LS(2)	 #shows what objects are in "car"
LS(3)  #shows the car dataset examples 
info(Duncan)	# occupational prestige dataset originally analyzed by Duncan (1961)
Duncan    	
?Duncan #to see what the variables mean
str(Duncan)	# function "structure"

          				
#4 BASIC PLOT OF THE DATA  ---------------------
# Note: Researchers are increasingly realizing that visual inspection of the data should be the first step in analyses. R's excellent graphing ability, and its interactive nature, makes such data exploration simple. For the next two lectures, we'll mainly rely on R's pre-built graphics functions; later in the class we'll get to customizing publication-quality graphs
?plot		# plot says its first 2 arguments are x & y
# as a first pass, we can look at "Duncan" - from reading ?plot, can you figure out why plot works on a single object (no x & y)?
plot(Duncan)			
methods(plot)	 # this lists all the methods associated with "plot" function. What methods(plot) is telling you is all the different functions that "plot" actually is, depending on the class you feed to it

class(Duncan)    # remember from the 1st lecture: the CLASS of an object determines how a function ("plot" in this case) treats it
?plot.data.frame # *this* then is actually the function being called by plot when you feed it a data.frame and only specify the x argument

Duncan$type; as.numeric(Duncan$type) 	# shows us the coding of prof, wc, and bc
search()
prestige				# returns an error
attach(Duncan)	# you can attach data.frames (and lists) to the search path as well. In GENERAL, I recommend against doing this, but it does save us from having to do lots of typing "Duncan$" throughout the rest of this script, so just this once... This is an example of "do as you're told, not as I do" :O
search()
prestige				# doesn't return an error. Make sure you understand why!
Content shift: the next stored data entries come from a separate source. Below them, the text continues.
/-- R256: the quotient of −2^31 and −1 is −2^31, which is 2^31 modulo 2^32. -/
theorem divS_eq (x y : Word) : divS x y = if y = 0 then 0xFFFFFFFF else BitVec.ofInt 32 (x.toInt.tdiv y.toInt) := by
  unfold divS
  congr 1
  exact BitVec.eq_of_toInt_eq (by rw [BitVec.toInt_sdiv, BitVec.toInt_ofInt])
theorem remS_eq (x y : Word) : remS x y = if y = 0 then x else BitVec.ofInt 32 (x.toInt.tmod y.toInt) := by
  unfold remS
  rw [eq_ofInt_of_toInt_eq (BitVec.toInt_srem x y)]
theorem divU_eq (x y : Word) : divU x y = if y = 0 then 0xFFFFFFFF else BitVec.ofNat 32 (x.toNat / y.toNat) := by
  unfold divU
  rw [eq_ofNat_of_toNat_eq (BitVec.toNat_udiv (x := x) (y := y))]
theorem remU_eq (x y : Word) : remU x y = if y = 0 then x else BitVec.ofNat 32 (x.toNat % y.toNat) := by
  unfold remU
  rw [eq_ofNat_of_toNat_eq (BitVec.toNat_umod (x := x) (y := y))]

theorem shl_eq_ofNat (x y : Word) : x <<< amt y = BitVec.ofNat 32 (x.toNat * 2 ^ (y.toNat % 32)) :=
  BitVec.eq_of_toNat_eq (by rw [BitVec.toNat_shiftLeft, BitVec.toNat_ofNat, Nat.shiftLeft_eq, amt_eq])
theorem shr_eq_ofNat (x y : Word) : x >>> amt y = BitVec.ofNat 32 (x.toNat / 2 ^ (y.toNat % 32)) :=
  eq_ofNat_of_toNat_eq (by rw [BitVec.toNat_ushiftRight, Nat.shiftRight_eq_div_pow, amt_eq])
theorem sra_eq_ofInt (x y : Word) : x.sshiftRight (amt y) = BitVec.ofInt 32 (x.toInt / 2 ^ (y.toNat % 32)) :=
  eq_ofInt_of_toInt_eq (by rw [BitVec.toInt_sshiftRight, Int.shiftRight_eq_div_pow, amt_eq]; norm_cast)
theorem rol_eq (x y : Word) :
    x.rotateLeft (amt y) = x <<< (y.toNat % 32) ||| x >>> (32 - y.toNat % 32) := by
  rw [BitVec.rotateLeft_def, amt_eq, Nat.mod_mod]
theorem ror_eq (x y : Word) :
    x.rotateRight (amt y) = x >>> (y.toNat % 32) ||| x <<< (32 - y.toNat % 32) := by
  rw [BitVec.rotateRight_def, amt_eq, Nat.mod_mod]

/-- Words of equal value are one word, so that a strict and a weak comparison choose the same one. -/
theorem ite_lt_eq_ite_le {lt le : Prop} [Decidable lt] [Decidable le] {x y : Word} (h : le ↔ lt ∨ x = y) :
    (if lt then x else y) = if le then x else y := by
  by_cases hl : lt
  · rw [if_pos hl, if_pos (h.2 (.inl hl))]
  · rw [if_neg hl]
    split
    · rename_i hle; exact ((h.1 hle).resolve_left hl).symm
    · rfl
theorem ite_lt_swap_eq_ite_le {lt le : Prop} [Decidable lt] [Decidable le] {x y : Word} (h : le ↔ lt ∨ x = y) :
    (if lt then y else x) = if le then y else x := by
  by_cases hl : lt
  · rw [if_pos hl, if_pos (h.2 (.inl hl))]
  · rw [if_neg hl]
    split
    · rename_i hle; exact (h.1 hle).resolve_left hl
    · rfl
theorem toInt_le_iff (x y : Word) : x.toInt ≤ y.toInt ↔ x.slt y = true ∨ x = y := by
  rw [BitVec.slt_iff_toInt_lt, Int.le_iff_lt_or_eq, BitVec.toInt_inj]
theorem toNat_le_iff (x y : Word) : x.toNat ≤ y.toNat ↔ x.ult y = true ∨ x = y := by
  rw [BitVec.ult_iff_toNat_lt, Nat.le_iff_lt_or_eq, BitVec.toNat_inj]
theorem min_eq_ite (x y : Word) : (if x.slt y then x else y) = if x.toInt ≤ y.toInt then x else y :=
  ite_lt_eq_ite_le (toInt_le_iff x y)
theorem max_eq_ite (x y : Word) : (if x.slt y then y else x) = if x.toInt ≤ y.toInt then y else x :=
  ite_lt_swap_eq_ite_le (toInt_le_iff x y)
theorem minu_eq_ite (x y : Word) : (if x.ult y then x else y) = if x.toNat ≤ y.toNat then x else y :=
  ite_lt_eq_ite_le (toNat_le_iff x y)
theorem maxu_eq_ite (x y : Word) : (if x.ult y then y else x) = if x.toNat ≤ y.toNat then y else x :=
  ite_lt_swap_eq_ite_le (toNat_le_iff x y)

theorem two_pow_32_eq {k : Nat} (hk : k < 32) : 2 ^ 32 = 2 ^ (k + 1) * 2 ^ (31 - k) := by
  rw [← Nat.pow_add, show k + 1 + (31 - k) = 32 by omega]
/-- The low n + 1 bits of a word, shifted to the top: what SEXT and ZEXT shift back. -/
theorem toNat_shiftLeft_top {x : Word} {k : Nat} (hk : k < 32) :
    (x <<< (31 - k)).toNat = x.toNat % 2 ^ (k + 1) * 2 ^ (31 - k) := by
  rw [BitVec.toNat_shiftLeft, Nat.shiftLeft_eq, two_pow_32_eq hk, Nat.mul_mod_mul_right]
theorem zext32_eq_ofNat (x y : Word) : zext32 x y = BitVec.ofNat 32 (x.toNat % 2 ^ (y.toNat % 32 + 1)) := by
  refine eq_ofNat_of_toNat_eq ?_
  rw [zext32, BitVec.toNat_ushiftRight, toNat_shiftLeft_top (amt_lt y), Nat.shiftRight_eq_div_pow,
    Nat.mul_div_cancel _ (Nat.two_pow_pos _), amt_eq]
/-- The top k + 1 bits of a word, the others 0, shifted back with their sign. -/
theorem toInt_sshiftRight_top {z : Word} {m k : Nat} (hk : k < 32) (hz : z.toNat = m * 2 ^ (31 - k)) :
    (z.sshiftRight (31 - k)).toInt = if m < 2 ^ k then (m : Int) else m - 2 ^ (k + 1) := by
  have h31 : 2 ^ 31 = 2 ^ k * 2 ^ (31 - k) := by rw [← Nat.pow_add, show k + (31 - k) = 31 by omega]
  have h32 : ((2 ^ 32 : Nat) : Int) = 2 ^ (k + 1) * ((2 ^ (31 - k) : Nat) : Int) := by
    rw [two_pow_32_eq hk, Int.natCast_mul, Int.natCast_pow 2 (k + 1)]
    rfl
  have hpos : ((2 ^ (31 - k) : Nat) : Int) ≠ 0 := Int.natCast_ne_zero.2 (Nat.ne_of_gt (Nat.two_pow_pos _))
  have hsign : 2 * (m * 2 ^ (31 - k)) < 2 ^ 32 ↔ m < 2 ^ k := by
    rw [← Nat.mul_lt_mul_right (Nat.two_pow_pos (31 - k)) (b := m), ← h31]; omega
  rw [BitVec.toInt_sshiftRight, Int.shiftRight_eq_div_pow, BitVec.toInt_eq_toNat_cond, hz]
  by_cases hm : m < 2 ^ k
  · rw [if_pos hm, if_pos (hsign.2 hm), Int.natCast_mul, Int.mul_ediv_cancel _ hpos]
  · rw [if_neg hm, if_neg fun h => hm (hsign.1 h), Int.natCast_mul, h32, ← Int.sub_mul, Int.mul_ediv_cancel _ hpos]
theorem sext32_eq_ofInt (x y : Word) : sext32 x y = BitVec.ofInt 32
    (if x.toNat % 2 ^ (y.toNat % 32 + 1) < 2 ^ (y.toNat % 32) then (x.toNat % 2 ^ (y.toNat % 32 + 1) : Nat)
      else (x.toNat % 2 ^ (y.toNat % 32 + 1) : Nat) - 2 ^ (y.toNat % 32 + 1)) := by
  rw [← amt_eq y]
  exact eq_ofInt_of_toInt_eq (toInt_sshiftRight_top (amt_lt y) (toNat_shiftLeft_top (amt_lt y)))

/-- CMP's five bits, each at its place, are their sum. -/
theorem bits_or_eq_sum : ∀ e l u g h : Bool, bit e 0 ||| bit l 1 ||| bit u 2 ||| bit g 3 ||| bit h 4 =
    BitVec.ofNat 32 ((if e then 1 else 0) + (if l then 2 else 0) + (if u then 4 else 0) + (if g then 8 else 0) +
      (if h then 16 else 0)) := by decide
theorem cmp32_eq_ofNat (x y : Word) : cmp32 x y =
    BitVec.ofNat 32 ((if x = y then 1 else 0) + (if x.toInt < y.toInt then 2 else 0) +
      (if x.toNat < y.toNat then 4 else 0) + (if y.toInt < x.toInt then 8 else 0) + (if y.toNat < x.toNat then 16 else 0)) := by
  rw [cmp32, bits_or_eq_sum]
  simp only [beq_iff_eq, BitVec.slt_iff_toInt_lt, BitVec.ult_iff_toNat_lt]

/-! ### Counting bits -/

theorem clzGo_le (x : Word) : ∀ n, clzGo x n ≤ n
  | 0 => Nat.le_refl 0
  | n + 1 => by
    have := clzGo_le x n
    rw [clzGo]; split <;> omega
theorem clzGo_zeros (x : Word) : ∀ n j, j < clzGo x n → x.getLsbD (n - 1 - j) = false
  | 0, _, h => absurd h (Nat.not_lt_zero _)
  | n + 1, j, h => by
    rw [clzGo] at h
    split at h
    · omega
    · rename_i hn
      cases j with
      | zero => simpa using hn
      | succ j =>
        rw [show n + 1 - 1 - (j + 1) = n - 1 - j by omega]
        exact clzGo_zeros x n j (by omega)
theorem clzGo_one (x : Word) : ∀ n, clzGo x n < n → x.getLsbD (n - 1 - clzGo x n) = true
  | 0, h => absurd h (Nat.not_lt_zero _)
  | n + 1, h => by
    rw [clzGo] at h ⊢
    split at h
    · rename_i hn; rw [if_pos hn]; exact hn
    · rename_i hn
      rw [if_neg hn, show n + 1 - 1 - (clzGo x n + 1) = n - 1 - clzGo x n by omega]
      exact clzGo_one x n (by omega)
#5 HISTOGRAMS OF THE DATA	---------------------
hist(prestige)
hist(type)	# "hist" function only wants objects of mode numeric; such errors HELP the user, making sure we know what we're doing. If you're unclear, see what the mode of type is!
hist(as.numeric(type))	# notice how it's easy to change the mode of an object ("type" here) on the fly. But please remember that to change from something that looks numeric but that's actually a factor in R, you have to do it differently:
(fac <- as.factor(c(3,3,3,2,2,'a','a','b',1,1,'c',4,4)))
#THIS is how to change a factor to a numeric (if the factor labels have a numeric meaning)
(num.fac <- as.numeric(as.character(fac))) 
mode(num.fac)
summary(num.fac)
#this is how NOT to do it:
(num.fac.bad <- as.numeric((fac)))#this is how to change it
mode(num.fac.bad)
summary(num.fac.bad) #mean is 3.54 instead of 2.56 - 2.56 is probably the right way to think about these values


# "par" is a lot like the function "options" except it changes the defaults for graphics only. It is a A VERY USEFUL FUNCTION to have in your bag of goodies (or book of spells for you Harry Potter fans)
op <- par(mfrow=c(2,2))	 # mfrow is a handy option - it says to split the screen up into (here) 2 rows and 2 columns. When you assign "par" to something, it returns the *original* values of "par" - making it easy to change the graphing options back to its defaults, just like we did with options() above
op			 # see - "op" is just the value that "mfrow" was *before* we changed it
hist(as.numeric(type))
hist(income,col='blue')
hist(education,col='red')
hist(prestige,col='green',main="This be my HISTO")
par()$mfrow
par(op)			# now we change the mfrow back to being a 1x1 (a single graph)
par()$mfrow


#6 BASIC SCATTERPLOTS OF THE DATA		---------------------
plot(Duncan)		# we've already seen the default "plot" behavior for class(x)=data.frame; now let's look in more detail
plot(prestige~income)	# this is the default behavior for when "plot" gets a formula (y~x is formula notation in R)
formula.p.i <- prestige~income
info(formula.p.i)
plot(formula.p.i)	# same thing; so we see a very strong relationship between income and prestige
abline(lm(formula.p.i))	# when "abline" or "a to b line" gets an object of class "lm" (linear model), it returns a best fit line. Note that the best fit line was ADDED to the existing plot - many plotting functions in R add to an existing plot rather than create a new one. VERY useful for building cool plots. And again, it's important to be aware of the class of the object being passed to R functions
plot(formula.p.i,main="Prestige regressed on income",pch=19,col='blue')
abline(lm(formula.p.i),col='red',lty=2,lwd=3)    # changing the defaults to "abline"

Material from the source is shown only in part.